* [Instructions for the task]:
Filter the entries beneath this task, copying only the lines that hold the word "acqConfig".

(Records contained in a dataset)
***
/-- What group c would record if it were enabled with configuration word `cfg`. -/
def State.acqConfig (s : State) (c cfg : Nat) : Option AcqCfg :=
  let tap := bitsOf cfg 7 6
  let mem := s.rd (ACQ_CGc_MEMBERS c)
  let count := bitsOf mem 15 8 + 1
  let first := if tap = 2 then bitsOf (s.rd (ACQ_CGc_BEAMSEL c)) 28 16 else mem % 256
  let wses := s.rd (ACQ_CGc_BEAMSEL c) % 1024
  let st := s.rd (ACQ_CGc_ST c) % 2 ^ 24 + 1
  let ids := (List.range count).map (· + first)
  let qs : Option (List Nat) :=
    if tap = 2 then
      match s.ctnOf wses, s.wagOf wses with
      | some k, some _ =>
        if first + count ≤ s.wagBeams wses && s.bit (WAG_SESx_CFG wses) 0 = 1 then
          some (ids.map (fun _ => ceilDiv (k.qx * s.wagCx wses * (if s.wagFmt8 wses then 2 else 4)) 64 * 64))
        else none
      | _, _ => none
    else if tap = 3 || 256 < first + count || !ids.all (fun i => s.bit (ING_Ii_CFG i) 0 == 1) then none
    else ids.foldr (fun i l => match l, s.slotBytes tap i with | some l, some q => some (q :: l) | _, _ => none) (some [])
  qs.map (fun q => ⟨tap, first, q, st, wses, s.rd (ACQ_CGc_BASE c) % 2 ^ 25 * 65536,
    ceilDiv (st * (sumL q + 8 * count)) 65536 * 65536, if tap = 2 then s.wagCx wses else 0, tap = 2 && s.wagFmt8 wses⟩)

/-- May group c be enabled (R416)? -/
def State.cgArmable (s : State) (c cfg : Nat) : Bool :=
  match s.acqConfig c cfg with
  | none => false
  | some a =>
    let nseg := bitsOf cfg 21 18 + 1
    let post := s.rd (ACQ_CGc_POST c) % 2 ^ 24
    2 ≤ nseg && s.rd (ACQ_CGc_PRE c) % 2 ^ 24 + post + 1 ≤ a.st && s.rd (ACQ_CGc_LAG c) % 256 ≤ post
    && bitsOf cfg 13 12 != 3
    && s.inPartition 0 a.base (nseg * a.segBytes)
    && s.acq.grps.all (fun p => p.1 == c || s.bit (ACQ_CGc_CFG p.1) 0 == 0
        || a.base + nseg * a.segBytes ≤ p.2.cfg.base || p.2.cfg.base + s.cgNseg p.1 * p.2.cfg.segBytes ≤ a.base)
    && (match s.acqGrp c with | some g => g.caps.all (·.sealed_) | none => true)

/-- A group goes OFF: a filling capture ends at LAST_TICK, the live segment with the tick that ends (Table 16-3). -/
def State.endCg (s : State) (c t : Nat) : State :=
  match s.acqGrp c with
  | none => s
  | some g =>
    let end_ (sp : AcqSpan) : AcqSpan :=
      match g.caps.find? (fun p => p.seg == sp.seg && !p.sealed_) with
      | some p => { sp with last := some p.last }
      | none => { sp with last := some t }
    let g := { g with spans := match g.spans with | sp :: r => end_ sp :: r | [] => [], off := false,
                      caps := g.caps.map (fun p => if p.sealed_ then p else { p with e := p.last }), dead := none }
    s.putCg c g

/-- EN is written 0: the group is OFF from the next tick boundary (Table 16-3). -/
def State.stopCg (s : State) (c : Nat) : State :=
  match s.acqGrp c with
  | none => s
  | some g => s.setAcq c { g with off := true }

/-- Group c is enabled: the lowest segment that is not sealed is live from START (Table 16-3). -/
def State.startCg (s : State) (c : Nat) : State :=
  let s := match s.acqGrp c with | some g => s.when g.off (fun s => s.endCg c s.tick) | none => s
  match s.acqConfig c (s.rd (ACQ_CGc_CFG c)) with
  | none => s
  | some a =>
    let old := (s.acqGrp c).getD AcqGrp.reset
    let start := s.cgStart c
    let g : AcqGrp := { AcqGrp.reset with cfg := a, caps := old.caps, rel := old.rel, fresh := old.fresh, prevTe := start * 4000,
                                          cur := (s.tick, s.trg.decs.length), drop := old.drop }
    let g := match s.cgFree c g with
      | i :: _ => { g with spans := [⟨i, start, none⟩] }
      | [] => { g with dead := some start }
    (s.wr (ACQ_CGc_SEG_BYTES c) (a.segBytes / 65536)).putCg c g

/-! ### Releases and the segment switch (R422, R424) -/

/-- A release that has begun takes effect: its segment is free, and a DEAD group is ARMED again with the lowest free segment. -/
def State.cgFreed (s : State) (c : Nat) (g : AcqGrp) (q : Nat × Nat × Bool) : AcqGrp :=
  let g := { g with rel := g.rel.filter (·.1 != q.1), caps := g.caps.filter (fun p => p.seg != q.1 || !p.sealed_),
                    fresh := if q.2.2 then addNew g.fresh q.1 else g.fresh }
  match g.dead with
  | some d =>
    if s.cgState c ≠ 0 then
      match s.cgFree c g with
      | i :: _ => { g with dead := none, ivals := (d * 4000, q.2.1 * 4000) :: g.ivals, spans := (⟨i, q.2.1, none⟩ :: g.spans).take 16 }
      | [] => g
    else g
  | none => g
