-- ==== Sys2Proof/Machine/Forager.lean ====
section
/-!
DEFINITION. The PCIe endpoint's MSI-X messages and the forager DMA engine (chapter 18).
-/
namespace Sys2Proof.Machine

def State.bme (s : State) : Bool := s.bit PCI_STATUS 11 == 1

/-! ### Channel state (Table 18-6) -/

def State.chMode (s : State) (n : Nat) : Nat := s.fd (FDM_CHn_CFG n) FDM_CHn_CFG_MODE
def State.chEn (s : State) (n : Nat) : Bool := s.bit (FDM_CHn_CFG n) 0 == 1
def State.chSize (s : State) (n : Nat) : Nat := 2 ^ s.fd (FDM_CHn_CFG n) FDM_CHn_CFG_SIZE_LOG2
def State.chHead (s : State) (n : Nat) : Nat := s.fd (FDM_CHn_STATE n) FDM_CHn_STATE_HEAD
def State.chTail (s : State) (n : Nat) : Nat := s.rd (FDM_CHn_TAIL n) % 65536
def State.chRing (s : State) (n : Nat) : Nat := s.rd64 (FDM_CHn_RING_LO n) (FDM_CHn_RING_HI n) / 64 * 64
/-- 0 DISABLED, 1 RUNNING, 2 STOPPING, 3 STOPPED, 4 HALTED. -/
def State.chState (s : State) (n : Nat) : Nat := s.fd (FDM_CHn_STATE n) FDM_CHn_STATE_STATE
def State.setCh (s : State) (n v : Nat) : State := s.setFd (FDM_CHn_STATE n) FDM_CHn_STATE_STATE v
def State.stopPend (s : State) (n : Nat) : Bool := s.bit (FDM_CHn_STATE n) 5 == 1
def State.setCause (s : State) (n v : Nat) : State := s.setFd (FDM_CHn_STATE n) FDM_CHn_STATE_CAUSE v
def State.fdmOn (s : State) : Bool := s.blockOn 17

def State.chPre (s : State) (n : Nat) : List FdmDesc := nth s.fdm.pre n []
def State.setPre (s : State) (n : Nat) (l : List FdmDesc) : State := { s with fdm := { s.fdm with pre := setNth s.fdm.pre n l } }
def State.chCmdErr (s : State) : State := s.flag FDM_ERR 1

/-- Channels that are HALTED, as FDM_HALTED reads. -/
def State.fdmHalted (s : State) : Nat := sumL (((List.range 32).filter (fun n => s.chState n == 4)).map (fun n => 2 ^ n))

/-- The boundary after a descriptor: a STOP or a disable that waits takes effect (R475, R476). -/
def State.chBoundary (s : State) (n : Nat) : State :=
  let s := s.setCause n 0
  if !s.chEn n then ((s.setPre n []).setBit (FDM_CHn_STATE n) 5 false).setCh n 0
  else if s.stopPend n || s.chState n = 2 then ((s.setPre n []).setBit (FDM_CHn_STATE n) 5 false).setCh n 3
  else s.setCh n 1

/-! ### Doorbells and MSI-X (Table 18-2, R464, R466) -/

/-- A BAR4 page that no doorbell has. -/
def State.badDoorbell (s : State) : State := s.count PCI_BAD_CNT 1

/-- FORAGER_DOORBELL (R466): TAIL written to the page of channel n. -/
def execForagerDoorbell (n v : Nat) (s : State) : Res :=
  if s.pci.held then .next s
  else if 32 ≤ n then .next s.badDoorbell
  else if s.chSize n ≤ v then .next s.chCmdErr
  else .next (s.wr (FDM_CHn_TAIL n) v)

/-- Vector v's control word is written with the mask bit at `m` (R464). -/
def State.msixMask (s : State) (v m : Nat) : State :=
  let i := v * 4 + 3
  let s := { s with pci := { s.pci with msix := spSet msixReset s.pci.msix i (spGet msixReset s.pci.msix i / 2 * 2 + m) } }
  if m = 0 && spGet zeroNat s.pci.pba v = 1 then
    ({ s with pci := { s.pci with pba := spSet zeroNat s.pci.pba v 0 } }).sendVec v
  else s

/-- MSIX_VECTOR_UNMASK (R464). -/
def execMsixVectorUnmask (v : Nat) (s : State) : Res := if v < 2048 && !s.pci.held then .next (s.msixMask v 0) else .next s

/-! ### Fetching (R467, R469) -/

/-- Cuts a gather list into elements (Table 18-4). -/
def gatherEls : Nat → List Byte → List (Nat × Nat)
  | 0, _ => []
  | k + 1, b => (leAt b 0 8, leAt b 8 4) :: gatherEls k (b.drop 16)

/-- Reserved words of the gather elements are 0. -/
def gatherRsv (k : Nat) (b : List Byte) : Bool := (List.range k).all (fun i => leAt b (16 * i + 12) 4 == 0)

/-- The descriptor at ring index `idx`, checked under R469. -/
def State.descOf (s : State) (n idx : Nat) (b g : List Byte) : FdmDesc :=
  let ctrl := leAt b 0 4
  let host := leAt b 8 8
  let ddr := leAt b 16 8
  let gather := bitOf ctrl 29 = 1
  let k := ctrl % 2 ^ 24
  let els := if gather then gatherEls (min k 16) g else [(host, k)]
  let total := sumL (els.map (·.2))
  let formOk := bitsOf ctrl 27 24 == 0 && ddr / 2 ^ 41 == 0
    && (if gather then 1 ≤ k && k ≤ 16 && host % 16 == 0 && gatherRsv k g && els.all (fun e => 1 ≤ e.2 && e.2 < 2 ^ 24) && total < 2 ^ 24
        else 1 ≤ k)
    && (s.chMode n == 0 || (bitOf ctrl 28 == 1 && !gather))
  let partOk := s.chMode n == 1 || bitOf ctrl 28 == 1 || s.inPartition 5 ddr total
  ⟨idx, ctrl, host, ddr, if !formOk then 4 else if !partOk then 5 else 0, els, 0, 0, 0x1F, true, 0, false⟩

/-- Descriptors the channel may hold (R466). -/
def State.chDepth (s : State) (n : Nat) : Nat := if s.chMode n = 1 then 8 else 1

/-- Ring index of the next descriptor to fetch. -/
def State.chNext (s : State) (n : Nat) : Nat := (s.chHead n + (s.chPre n).length) % s.chSize n

/-- The flags of a bus error's source in PCI_ERR (R473). -/
def State.busFlag (s : State) (src : Nat) : State :=
  match src with
  | 1 => (s.count PCI_CPL_TO_CNT 1).flag PCI_ERR 2
  | 3 => s.flag PCI_ERR 3
  | _ => s.flag PCI_ERR 1

/-- The channel halts on a bus error (R473). -/
def State.chHalt (s : State) (n src addr idx dir : Nat) : State :=
  let s := (s.wr (FDM_CHn_ERR_LO n) (addr % 2 ^ 32)).wr (FDM_CHn_ERR_HI n) (addr / 2 ^ 32 % 2 ^ 32)
  let s := s.wr (FDM_CHn_ERR_INFO n) (idx * 2 ^ 16 + dir * 2 ^ 8 + src * 2 ^ 4)
  let s := (s.busFlag src).flag FDM_ERR 2
  (s.setBit (FDM_CHn_STATE n) 5 (s.stopPend n || s.chState n == 2)).setCause n 1 |>.setCh n 4

/-- A descriptor whose fetch failed, kept for SKIP and ABORT. -/
def FdmDesc.lost (idx : Nat) : FdmDesc := ⟨idx, 0, 0, 0, 0, [], 0, 0, 0x1F, false, 0, false⟩

/-- May channel n fetch? -/
def State.chCanFetch (s : State) (n : Nat) : Bool :=
  n < 32 && s.fdmOn && s.chState n == 1 && (s.chPre n).length < s.chDepth n && s.chNext n != s.chTail n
***
* [Output of the task]:
def State.acqConfig (s : State) (c cfg : Nat) : Option AcqCfg :=
  match s.acqConfig c cfg with
  match s.acqConfig c (s.rd (ACQ_CGc_CFG c)) with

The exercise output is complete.